== WORK INSTRUCTION ==
Please copy exactly the lines that run from the start of the entries to the line containing "its bit 0. -/", inclusive.

== Source records ==
/-- Settles O52: a host word is no RESET. -/
theorem errProtoMarksBrokenDuty : Obligations.ErrProtoMarksBrokenDuty :=
  fun w _ _ h => effect_errProto (exec_effect h) (decode_ne_reset w)

/-! ## The read of CTRL -/

theorem ctrlWord_eq (s : State) : ctrlWord s = if s.arm then 0x0001#16 else 0x0000#16 := by
  unfold ctrlWord
  cases s.arm <;> decide

theorem exec_rdCtrl_eq (s : State) :
    exec .rdCtrl s = .next { s with rdata := some (if s.arm then 0x0001#16 else 0x0000#16) } := by
  rw [← ctrlWord_eq]
  exact exec_of_readAddr (a := 0) rfl s

/-- Settles O19: the read answers ARM, which the write of 0x0003 has set by its bit 0. -/
theorem rdCtrlAnswersArm : Obligations.RdCtrlAnswersArm := by
  refine ⟨decodesAs_of_htWord false 0 (by decide) (by simp [decode]), exec_rdCtrl_eq, fun s hm _ => ?_⟩
  have hconf := exec_wrCtrl_configures (d := 0x0003#16) hm (by decide)
  exact ⟨_, (execAll_cons hconf).trans (execAll_cons (exec_rdCtrl_eq _)), by simp⟩

/-! ## The read of STATUS -/

theorem statusWord_bit_configured (s : State) : (statusWord s).getLsbD 0 = s.fmode.configured := by
  simp only [statusWord, BitVec.getLsbD_append]
  simp

theorem statusWord_bit_active (s : State) : (statusWord s).getLsbD 1 = (s.fmode == .active) := by
  simp only [statusWord, BitVec.getLsbD_append]
  simp

theorem statusWord_depth (s : State) : (statusWord s).extractLsb' 2 3 = s.depth := by
  apply BitVec.eq_of_getLsbD_eq
  intro k hk
  simp only [statusWord, BitVec.getLsbD_extractLsb', BitVec.getLsbD_append]
  interval_cases k <;> simp

theorem statusWord_seq (s : State) : (statusWord s).extractLsb' 5 3 = s.seq.code := by
  apply BitVec.eq_of_getLsbD_eq
  intro k hk
  simp only [statusWord, BitVec.getLsbD_extractLsb', BitVec.getLsbD_append]
  interval_cases k <;> simp

theorem statusWord_bits_errors (s : State) :
    (statusWord s).getLsbD 11 = s.errOvr ∧ (statusWord s).getLsbD 12 = s.errAdcTo ∧
    (statusWord s).getLsbD 13 = s.errSpiTo ∧ (statusWord s).getLsbD 14 = s.errProto ∧
    (statusWord s).getLsbD 15 = false := by
  simp only [statusWord, BitVec.getLsbD_append]
  simp

/-- The states of SEQ have different codes (R30). -/
theorem seqCode_injective : Function.Injective SeqState.code := by
  intro q r
  cases q <;> cases r <;> decide

theorem statusWord_seq_iff (s : State) (q : SeqState) : (statusWord s).extractLsb' 5 3 = q.code ↔ s.seq = q := by
  rw [statusWord_seq, seqCode_injective.eq_iff]

/-- Settles O20: the word answered is the status word, whose fields are read off one by one. -/
theorem rdStatusAnswersFields : Obligations.RdStatusAnswersFields := by
  refine ⟨decodesAs_of_htWord false 1 (by decide) (by simp [decode]), fun s =>
    ⟨statusWord s, exec_of_readAddr (a := 1) rfl s, ?_, ?_, statusWord_depth s,
      statusWord_seq_iff s .idle, statusWord_seq_iff s .sampling, statusWord_seq_iff s .converting,
      statusWord_seq_iff s .done, statusWord_seq_iff s .fault,
      statusWord_bit_pending s, statusWord_bit_tick s, ?_, statusWord_bits_errors s⟩⟩
  · rw [statusWord_bit_configured, configured_eq_true_iff]
  · rw [statusWord_bit_active, beq_iff_eq]
  · rw [statusWord_bit_busy, busy_eq_true_iff]

/-! ## The writes -/

/-- Settles O25: the three rows' writes are among those that leave every state as it is. -/
theorem ignoredWritesChangeNothing : Obligations.IgnoredWritesChangeNothing :=
  ⟨decodesAs_of_htWord true 1 (by decide) (by simp [decode]),
    decodesAs_of_htWord true 6 (by decide) (by simp [decode]),
    decodesAs_of_htWord true 7 (by decide) (by simp [decode]),
    fun s d => ⟨exec_of_effect (.same (.wrStatus d) s trivial), exec_of_effect (.same (.wrCfg d) s trivial),
      exec_of_effect (.same (.wrRsv7 d) s trivial)⟩⟩

/-- Settles O28: one effect of WR.CTRL for every D. -/
theorem wrCtrlOnConfiguredBlock : Obligations.WrCtrlOnConfiguredBlock :=
  fun s d hm => exec_of_effect (.wrCtrlConfigured s d hm)

/-- Settles O29: one effect of WR.CTRL for both values of D[0]. -/
theorem wrCtrlOnUnconfiguredBlock : Obligations.WrCtrlOnUnconfiguredBlock :=
  fun s d hm h1 => exec_of_effect (.wrCtrlRefused s d hm h1)

/-- The wait counter is cleared only where the wait has a bound (R142). -/
theorem ite_isBounded (b : Timeout) (n : Nat) :
    (if isBounded b = true then 0 else n) = if b = .unbounded then n else 0 := by
  cases b <;> simp [isBounded]

/-- Settles O33: the three effects of WR.EXPCMD by the state of EXP. -/
theorem wrExpcmdStartsFrame : Obligations.WrExpcmdStartsFrame := by
  refine ⟨decodesAs_of_htWord true 5 (by decide) (by simp [decode]), fun s d => ⟨fun he => ?_, fun he => ?_, fun he => ?_⟩⟩
  · rw [← ite_isBounded]
    exact exec_of_effect (.wrExpcmdStart s d he)
  · exact exec_of_effect (.wrExpcmdBusy s d ((busy_eq_true_iff _).2 he))
  · exact exec_of_effect (.same (.wrExpcmd d) s he)

end Sys2Proof.Machine
end

section
/-! PROOFS. The expander: the steps that are not enabled (O11), the completion and the timeout of a byte (O34, O35), the
completions after a reset (O58), and the whole frame of an accepted write (O36). -/

namespace Sys2Proof.Machine

/-! ## Steps that are not enabled -/

theorem busy_eq_false_iff (e : ExpState) : e.busy = false ↔ e = .idle ∨ e = .fault := by
  cases e <;> decide

/-- A step changes nothing where it stays. -/
theorem exec_of_stays (i : Instr) {s : State} (h : Stays i s) : exec i s = .next s :=
  exec_of_effect (.same i s h)

/-- Settles O11: each failed guard is the step's case of `Stays`. -/
theorem stepNotEnabledChangesNothing : Obligations.StepNotEnabledChangesNothing := by
  refine fun s => ⟨exec_of_stays .seqT1, exec_of_stays .seqT2, exec_of_stays .seqT4,
    fun h => exec_of_stays .adcTimeout ?_, fun h => exec_of_stays .spiTimeout ?_⟩
  · rintro ⟨hb, hs⟩
    obtain hu | hne := h
    · simp [isBounded, hu] at hb
    · exact hne hs
  · rintro ⟨hb, he⟩
    obtain hu | hout := h
    · simp [isBounded, hu] at hb
    · simp [(busy_eq_false_iff _).2 hout] at he

/-! ## The end of a byte -/

/-- Settles O34: the three effects of SPI_DONE in a frame, and the two states in which it stays. -/
theorem spiDoneAdvancesFrame : Obligations.SpiDoneAdvancesFrame := by
  refine fun s => ⟨fun he => ?_, fun he => ?_, fun he => exec_of_effect (.spiDone2 s he),
    exec_of_stays .spiDone⟩
  · rw [← ite_isBounded]
    exact exec_of_effect (.spiDone0 s he)
  · rw [← ite_isBounded]
    exact exec_of_effect (.spiDone1 s he)

/-- Settles O35: the bound and the frame in flight are the guards of the one effect. -/
theorem spiTimeoutAbandonsFrame : Obligations.SpiTimeoutAbandonsFrame :=
  fun s n hn he => exec_of_effect (.spiTimeout s (by rw [hn]; rfl) ((busy_eq_true_iff _).2 he))

/-- A step that stays adds nothing to the step before it. -/
theorem execAll_pair_of_stays {i j : Instr} {s t : State} (hi : exec i s = .next t) (hj : Stays j t) :
    execAll [i, j] s = exec i s := by
  rw [execAll_cons hi, execAll_cons (exec_of_stays j hj), hi]
  rfl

== ANSWER TO THE PROBLEM ==
/-- Settles O52: a host word is no RESET. -/
theorem errProtoMarksBrokenDuty : Obligations.ErrProtoMarksBrokenDuty :=
  fun w _ _ h => effect_errProto (exec_effect h) (decode_ne_reset w)

/-! ## The read of CTRL -/

theorem ctrlWord_eq (s : State) : ctrlWord s = if s.arm then 0x0001#16 else 0x0000#16 := by
  unfold ctrlWord
  cases s.arm <;> decide

theorem exec_rdCtrl_eq (s : State) :
    exec .rdCtrl s = .next { s with rdata := some (if s.arm then 0x0001#16 else 0x0000#16) } := by
  rw [← ctrlWord_eq]
  exact exec_of_readAddr (a := 0) rfl s

/-- Settles O19: the read answers ARM, which the write of 0x0003 has set by its bit 0. -/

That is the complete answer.